Siddharth Chaudhary, Vishal Gaur

Published

June 29, 2023

Access this Notebook

You can launch this notebook in the US GHG Center JupyterHub by clicking the link below. If you are a new user, you should first sign up for the hub by filling out this request form and providing the required information.

Access the ODIAC Fossil Fuel CO₂ Emissions notebook in the US GHG Center JupyterHub.

Table of Contents

Data Summary and Application

  • Spatial coverage: Global
  • Spatial resolution: 1 km x 1 km
  • Temporal extent: January 2000 - December 2022
  • Temporal resolution: Monthly
  • Unit: Metric tonnes of carbon per 1 km x 1 km cell per month
  • Utility: Climate Research

For more, visit the ODIAC Fossil Fuel CO₂ Emissions data overview page.

Approach

  1. Identify available dates and temporal frequency of observations for the given collection using the GHGC API /stac endpoint. Collection processed in this notebook is ODIAC CO₂ emissions version 2023.
  2. Pass the STAC item into raster API /collections/{collection_id}/items/{item_id}/tilejson.json endpoint
  3. We’ll visualize two tiles (side-by-side) allowing for comparison of each of the time points using folium.plugins.DualMap
  4. After the visualization, we’ll perform zonal statistics for a given polygon.

About the Data

ODIAC Fossil Fuel CO₂ Emissions

The Open-Data Inventory for Anthropogenic Carbon dioxide (ODIAC) is a high-spatial resolution global emission data product of CO₂ emissions from fossil fuel combustion (Oda and Maksyutov, 2011). ODIAC pioneered the combined use of space-based nighttime light data and individual power plant emission/location profiles to estimate the global spatial extent of fossil fuel CO₂ emissions. With the innovative emission modeling approach, ODIAC achieved the fine picture of global fossil fuel CO₂ emissions at a 1x1km.

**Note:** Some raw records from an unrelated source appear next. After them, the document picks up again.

-- ==== Sys2Proof/Laws/Rows.lean ====
section
/-! SUPPORT. What capture, transmission, the 33 rows of the state machine and bring-up can do, said once: each in closed form.
A later proof cites these and does not unfold the row. -/

namespace Sys2Proof.Machine

open Sys2Proof

/-! ## Packet capture (rules R64, R310 to R316) -/

/-- The FIFO drain depends on the parameters and the chip oracle alone. -/
theorem State.drain_congr {s t : State} (hp : t.par = s.par) (ha : t.chipAnswers = s.chipAnswers)
    (hd : t.draws = s.draws) (n : Nat) :
    t.drainBytes n = s.drainBytes n ∧ (t.drain n).chipAnswers = (s.drain n).chipAnswers ∧
      (t.drain n).draws = (s.drain n).draws := by
  induction n generalizing s t with
  | zero => exact ⟨rfl, ha, hd⟩
  | succ n ih =>
    have hb : t.regByte .fifo = s.regByte .fifo := by simp [State.regByte, hp]
    have h := ih (s := s.readReg .fifo) (t := t.readReg .fifo) (by simpa using hp) (by simp [hb, ha])
      (by simp [hb, ha, hd])
    refine ⟨?_, h.2.1, h.2.2⟩
    simp only [State.drainBytes, h.1, (State.regValue_congr hp ha hd).2]

/-- The log entry of an oversize count, or none (rule R315). -/
theorem State.logOversize_eq (s : State) (nb : Byte) :
    s.logOversize nb =
      s.appended [] (if 128 < nb.toNat then [⟨.payloadOversize, [nb.toNat], s.clock⟩] else []) := by
  unfold State.logOversize Config.maxRxPayload
  split <;> apply State.ext <;> simp

/-- CAPTURE_PACKET in closed form (rule R310). -/
theorem capturePacket_eq (s : State) : s.capturePacket = s.captured := by
  unfold State.capturePacket State.captured
  simp only [State.logOversize_eq]
  have hv : ∀ (r : State) (e : List LogEntry), (r.appended [] e).regValue = r.regValue :=
    fun _ _ => (State.regValue_congr rfl rfl rfl).2
  have hc := fun (r : State) (e : List LogEntry) (v : Byte) (n : Nat) =>
    State.drain_congr (s := r.readReg .fifoRxCurrentAddr)
      (t := ((r.appended [] e).readReg .fifoRxCurrentAddr).writeReg .fifoAddrPtr v) rfl rfl rfl n
  simp only [hv]
  rw [State.drain_eq]
  apply State.ext <;>
    simp [hc, cappedCount, Config.maxRxPayload, packetRssi, rssiOffset, writeFront, bumpSf, bumpAt, sfInRange]
  all_goals cases s.par.variant <;> rfl

/-! ## Transmission (rules R260, R280 to R282) -/

/-- The keying of a request that SUBMIT_TX accepted (rule R260). -/
theorem txKey_eq (s : State) (h : s.keyable) : txKey s = .ok s.transmitting := by
  unfold txKey
  rw [keyTx_eq s h]
  rfl

/-- A request whose window was missed is discarded (rule R281). -/
theorem txDrop_eq (s : State) : txDrop s = .ok s.consume.listening := armListen_eq _

/-- A transmission, for a request that SUBMIT_TX accepted (rule R260). -/
theorem txRun_eq (s : State) (h : s.keyable) : txRun s = .ok s.transmission := by
  unfold txRun State.transmission
  simp only [show s.txPrepare = s.txListening from rfl, State.waitUntil, State.waitResult, State.remaining_eq,
    show ∀ a b, s.txListening.timeLeft a b = s.timeLeft a b from fun _ _ => rfl,
    show s.txListening.clock = s.clock from rfl, show s.txListening.par = s.par from rfl,
    show adjustedTarget s.par s.outbound.target s.outbound.sf = s.targetOf s.outbound.target s.outbound.sf from rfl]
  by_cases h1 : 0 < s.timeLeft s.outbound.target s.outbound.sf
  · have h2 : ¬ s.timeLeft s.outbound.target s.outbound.sf < 0 := by omega
    have h3 : ¬ s.timeLeft s.outbound.target s.outbound.sf = 0 := by omega
    simp only [h1, h2, h3, if_true, if_false]
    rfl
  · by_cases h3 : s.timeLeft s.outbound.target s.outbound.sf = 0
    · simp only [h3, if_true, lt_irrefl, if_false]
      exact txKey_eq _ h
    · have h2 : s.timeLeft s.outbound.target s.outbound.sf < 0 := by omega
      have e : s.txListening.logEntry .txMissed [s.par.truncTime s.outbound.target,
            s.targetOf s.outbound.target s.outbound.sf, s.clock] =
          s.txListening.appended [] [s.missedEntry s.outbound.target s.outbound.sf] := by
        apply State.ext <;> simp [State.missedEntry, State.txListening, Params.truncTime]
      simp only [h1, h2, h3, if_true, if_false, e]
      split
      · exact txDrop_eq _
      · exact txKey_eq _ h

/-! ## The rows (rules R231 to R268) -/

/-- ARM_SCANNER and a radio state never fail. -/
theorem armScannerInto_eq (st : BitVec 3) (s : State) : armScannerInto st s = .ok (s.scannerArmed.setState st) := by
  unfold armScannerInto
  rw [armScanner_eq]
  rfl

/-- The entry E6 holds the key's state and its flag byte (rule R239). -/
theorem State.logUnexpected_eq (s : State) (k : BitVec 16) :
    s.logUnexpected k = s.logged .unexpectedIrq [k.toNat / 2 ^ 13, k.toNat % 2 ^ 8] := by
  have h1 : keyStateCode k = k.toNat / 2 ^ 13 := by
    have := k.isLt
    simp only [keyStateCode, BitVec.extractLsb'_toNat, Nat.shiftRight_eq_div_pow]
    omega
  have h2 : keyFlagByte k = k.toNat % 2 ^ 8 := by simp [keyFlagByte, BitVec.extractLsb'_toNat]
  simp only [State.logUnexpected, h1, h2]
  rfl

/-- An unexpected key never fails (rule R239). -/
theorem unexpected_eq (s : State) (k : BitVec 16) : unexpected k s = .ok (s.recovered k) := by
  rw [unexpected, recover_eq, State.logUnexpected_eq]
  rfl

/-- A rejected reception never fails (rules R247, R248). -/
theorem rejectReception_eq (code : LogCode) (s : State) :
    rejectReception code s = .ok (((s.logEntry code [s.ch, s.sf.toNat]).countRejected.clearIrq 0xFF).listening) :=
  armListen_eq _

/-- A row that transmits: it needs a request that can be keyed. -/
def rowTransmits : Row → Bool
  | .scanTxreq | .cadTxreq | .rxTxreq | .txRun => true
  | _ => false

/-- The state that a row leaves, before the end of its pass. -/
def rowOutcome (row : Row) (k : BitVec 16) (s : State) : State :=
  match row with
  | .init => ((s.andWrote .irqFlags 0xFF).andWrote .irqFlagsMask 0x00).scanning
  | .scanDetect | .cadDetect => s.singleArmed.setState 3
  | .scanPromote => s.scannerArmed.setState 2
  | .scanDoneHop | .scanSofthop => s.hopped.scannerArmed
  | .scanStay => s.scannerArmed
  | .scanTxreq | .cadTxreq | .rxTxreq => (s.setState 4).transmission
  | .scanIdle | .cadIdle | .rxHdrseen | .rxIdle | .txdWait => s
  | .scanUnexpected | .cadUnexpected | .rxUnexpected | .txNoreq | .default => s.recovered k
  | .cadNextSf => (s.setSf (s.sf + 1)).scannerArmed
  | .cadExhausted => s.scanning
  | .cadSofthop => s.hopped.scannerArmed.setState 1
  | .rxCrcerr => ((s.logEntry .crcError [s.ch, s.sf.toNat]).countRejected.clearIrq 0xFF).listening
  | .rxHdrinv => ((s.logEntry .headerInvalid [s.ch, s.sf.toNat]).countRejected.clearIrq 0xFF).listening
  | .rxDone => (s.captured.andWrote .irqFlags 0xFF).listening
  | .rxTimeoutHop | .rxSofttmo => s.hopped.listening
  | .rxTimeout => (s.andWrote .irqFlags 0xFF).listening
  | .txRun => s.transmission
  | .txdDone => (s.countSent.clearIrq 0xFF).listening
  | .txdTimeout => (s.logged .txdoneMissing [s.clock - s.eventTime]).restarted
  | .txdUnexpected =>
    ((s.logged .unexpectedIrq [k.toNat / 2 ^ 13, k.toNat % 2 ^ 8]).andWrote .irqFlags 0xFF).scanning

/-- Everything that a row can do, for a row that transmits with a request that SUBMIT_TX accepted: it never fails. -/
theorem runRow_eq (row : Row) (k : BitVec 16) (s : State) (h : rowTransmits row = true → s.keyable) :
    runRow row k s = .ok (rowOutcome row k s) := by
  cases row
  case scanTxreq => exact txRun_eq (s.setState stTx) (h rfl)
  case cadTxreq => exact txRun_eq (s.setState stTx) (h rfl)
  case rxTxreq => exact txRun_eq (s.setState stTx) (h rfl)
  case txRun => exact txRun_eq s (h rfl)
  case rxDone =>
    simp only [runRow, rowRxDone, rowOutcome, capturePacket_eq]
    exact armListen_eq _
  case txdTimeout => simp only [runRow, rowTxdTimeout, rowOutcome, restart_eq]; rfl
  case scanDetect => simp only [runRow, rowScanDetect, rowOutcome, armRxSingle_eq]; rfl
  case cadDetect => simp only [runRow, rowCadDetect, rowOutcome, armRxSingle_eq]; rfl
  case txdUnexpected =>
    simp only [runRow, rowTxdUnexpected, rowOutcome, State.logUnexpected_eq]
    exact forceScan_eq _
  all_goals first
    | rfl
    | exact armScannerInto_eq _ _
    | exact armScanner_eq _
    | exact armListen_eq _
    | exact unexpected_eq _ _

/-- An EVAL operation is its row's action to the end of its pass, and no row's meaning stops (log entry 17). -/
theorem exec_row (row : Row) (k : BitVec 16) (s : State) (h : rowTransmits row = true → s.keyable) :
    exec (row.instr k) s = .next (rowOutcome row k s).passEnded := by
  have e : exec (row.instr k) s = .next (s.runToEnd (runRow row k s)) := by cases row <;> rfl
  rw [e, runRow_eq row k s h]
  rfl

/-! ## The key (rules R95, R190 to R194) -/

/-- A bit of the key stands at its position alone. -/
theorem keyBit_getElem (b : Bool) (p i : Nat) (hi : i < 16) : (keyBit b p)[i] = (b && decide (i = p)) := by
  cases b
  · simp [keyBit]
  · simp only [keyBit, if_true, BitVec.getElem_shiftLeft, BitVec.getElem_one, Bool.true_and]
    by_cases h1 : i < p
    · have : i ≠ p := by omega
      simp [h1, this]
    · have : i - p = 0 ↔ i = p := by omega
      simp [h1, this]

/-- The fields of the key that a pass forms (rule R191). -/
theorem State.key_fields (s : State) (flags : Byte) (tmo x : Bool) :
    (s.key flags tmo x).extractLsb' 13 3 = s.radioState ∧ (s.key flags tmo x).extractLsb' 0 8 = flags ∧
      (s.key flags tmo x).getLsbD 8 = s.outValid ∧ (s.key flags tmo x).getLsbD 9 = s.scannerMode ∧
      (s.key flags tmo x).getLsbD 10 = s.cfgHop ∧ (s.key flags tmo x).getLsbD 11 = tmo ∧
      (s.key flags tmo x).getLsbD 12 = x := by
  unfold State.key
  refine ⟨?_, ?_, ?_, ?_, ?_, ?_, ?_⟩
  · apply BitVec.eq_of_getLsbD_eq
    intro i hi
    have h : i = 0 ∨ i = 1 ∨ i = 2 := by omega
    rcases h with rfl | rfl | rfl <;> simp [keyBit_getElem]
  · apply BitVec.eq_of_getLsbD_eq
    intro i hi
    simp [keyBit_getElem, hi, show i < 16 by omega, show i < 13 by omega, show i ≠ 12 by omega, show i ≠ 11 by omega,
      show i ≠ 10 by omega, show i ≠ 9 by omega, show i ≠ 8 by omega]
  all_goals simp [keyBit_getElem]

/-- The state in which the row of a pass runs differs from the pass's start in the pass flag, the latch, the timestamps, the
chip oracle and the event history. -/
theorem State.passReady_frame (s : State) :
    s.passReady.passActive = true ∧ s.passReady.pending = false ∧ s.passReady.radioState = s.radioState ∧
    s.passReady.booted = s.booted ∧ s.passReady.txPhase = s.txPhase ∧ s.passReady.sf = s.sf ∧ s.passReady.ch = s.ch ∧
    s.passReady.cfgSF = s.cfgSF ∧ s.passReady.cfgHop = s.cfgHop ∧ s.passReady.cfgCad = s.cfgCad ∧
    s.passReady.cfgCh = s.cfgCh ∧ s.passReady.cfg0 = s.cfg0 ∧ s.passReady.clock = s.clock ∧
    s.passReady.lastRssi = s.lastRssi ∧ s.passReady.inValid = s.inValid ∧ s.passReady.inbound = s.inbound ∧
    s.passReady.outValid = s.outValid ∧ s.passReady.outbound = s.outbound ∧ s.passReady.stats = s.stats ∧
    s.passReady.halted = s.halted ∧ s.passReady.modeShadow = s.modeShadow ∧ s.passReady.faults = s.faults ∧
    s.passReady.log = s.log ∧ s.passReady.par = s.par ∧ s.passReady.inbox = s.inbox ∧ s.passReady.waiting = s.waiting ∧
    s.passReady.result = s.result := by
  unfold State.passReady State.secondaryStep State.passSampled
  split <;> simp

/-- A pass, for a request that SUBMIT_TX accepted: it does what its row does, and no pass fails (rule R190). -/
theorem evalPass_eq (s : State) (h : s.keyable ∨ rowTransmits (decodeKey s.passKey) = false) :
    evalPass s = .ok (rowOutcome (decodeKey s.passKey) s.passKey s.passReady).passEnded := by
  unfold evalPass
  rw [runRow_eq]
  · rfl
  · intro ht
    have hk : s.keyable := h.resolve_right (by simp [ht])
    simpa [State.keyable, s.passReady_frame] using hk

/-! ## Bring-up (rule R372) -/

/-- The initialisation writes are appended to the event history. -/
theorem State.writeAll_eq (s : State) (l : List (BitVec 7 × Byte)) :
    s.writeAll l = s.appended (l.map fun w => ⟨.write, w.1.setWidth 8, [w.2]⟩) [] := by
  induction l generalizing s with
  | nil => simp [State.writeAll, State.appended]
  | cons p l ih =>
    obtain ⟨a, v⟩ := p
    rw [State.writeAll, ih]
    apply State.ext <;> simp

/-- A successful bring-up in closed form. -/
theorem bringupConfigure_eq (s : State) (h : s.chipIdMatches = true) : s.checkChipId.bringupConfigure = s.broughtUp := by
  simp only [State.checkChipId, h, if_true, State.bringupConfigure, State.broughtUp, State.writeAll_eq]
  have hl : ∀ r : State, r.setLoraMode.regValue = (r.readReg .opMode).regValue :=
    fun _ => (State.regValue_congr rfl rfl rfl).2
  have ha : ∀ (r : State) (x : List SpiEvent) (y : List LogEntry), (r.appended x y).regValue = r.regValue :=
    fun _ _ _ => (State.regValue_congr rfl rfl rfl).2
  have hr : ∀ r t : State, t.par = r.par → t.chipAnswers = r.chipAnswers → t.draws = r.draws →
      (t.readReg .opMode).regValue = (r.readReg .opMode).regValue := fun _ _ => State.regValue_readReg_congr .opMode
  have ho : (((s.readReg .version).setOpMode .sleep).readReg .opMode).regValue =
      (((s.readReg .version).readReg .opMode).readReg .opMode).regValue := hr _ _ rfl rfl rfl
  apply State.ext <;> simp [State.bringupEvents, stInit, State.modeEvents, hl, ha, ho]

end Sys2Proof.Machine
end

For more information regarding this dataset, please visit the ODIAC Fossil Fuel CO₂ Emissions data overview page.

Terminology

Navigating data via the GHGC API, you will encounter terminology that is different from browsing in a typical filesystem. We’ll define some terms here which are used throughout this notebook. - catalog: All datasets available at the /stac endpoint - collection: A specific dataset, e.g. ODIAC Fossil Fuel CO2 Emissions - item: One granule in the dataset, e.g. one monthly file of CO2 emissions - asset: A variable available within the granule, e.g. fossil fuel CO2 emisisons - STAC API: SpatioTemporal Asset Catalogs - Endpoint for fetching metadata about available datasets - Raster API: Endpoint for fetching data itself, for imagery and statistics

Install the Required Libraries

Required libraries are pre-installed on the GHG Center Hub. If you need to run this notebook elsewhere, please install them with this line in a code cell:

%pip install requests folium rasterstats pystac_client pandas matplotlib –quiet

# Import the following libraries
# For fetching from the Raster API
import requests
# For making maps
import folium
import folium.plugins
from folium import Map, TileLayer
# For talking to the STAC API
from pystac_client import Client
# For working with data
import pandas as pd
# For making time series
import matplotlib.pyplot as plt
# For formatting date/time data
import datetime
# Custom functions for working with GHGC data via the API
import ghgc_utils

Query the STAC API

STAC API Collection Names

Now, you must fetch the dataset from the STAC API by defining its associated STAC API collection ID as a variable. The collection ID, also known as the collection name, for the ODIAC Fossil Fuel CO2 Emissions dataset is odiac-ffco2-monthgrid-v2023.*

**You can find the collection name of any dataset on the GHGC data portal by navigating to the dataset landing page within the data catalog. The collection name is the last portion of the dataset landing page’s URL, and is also listed in the pop-up box after clicking “ACCESS DATA.”*

# Provide the STAC and RASTER API endpoints
# The endpoint is referring to a location within the API that executes a request on a data collection nesting on the server.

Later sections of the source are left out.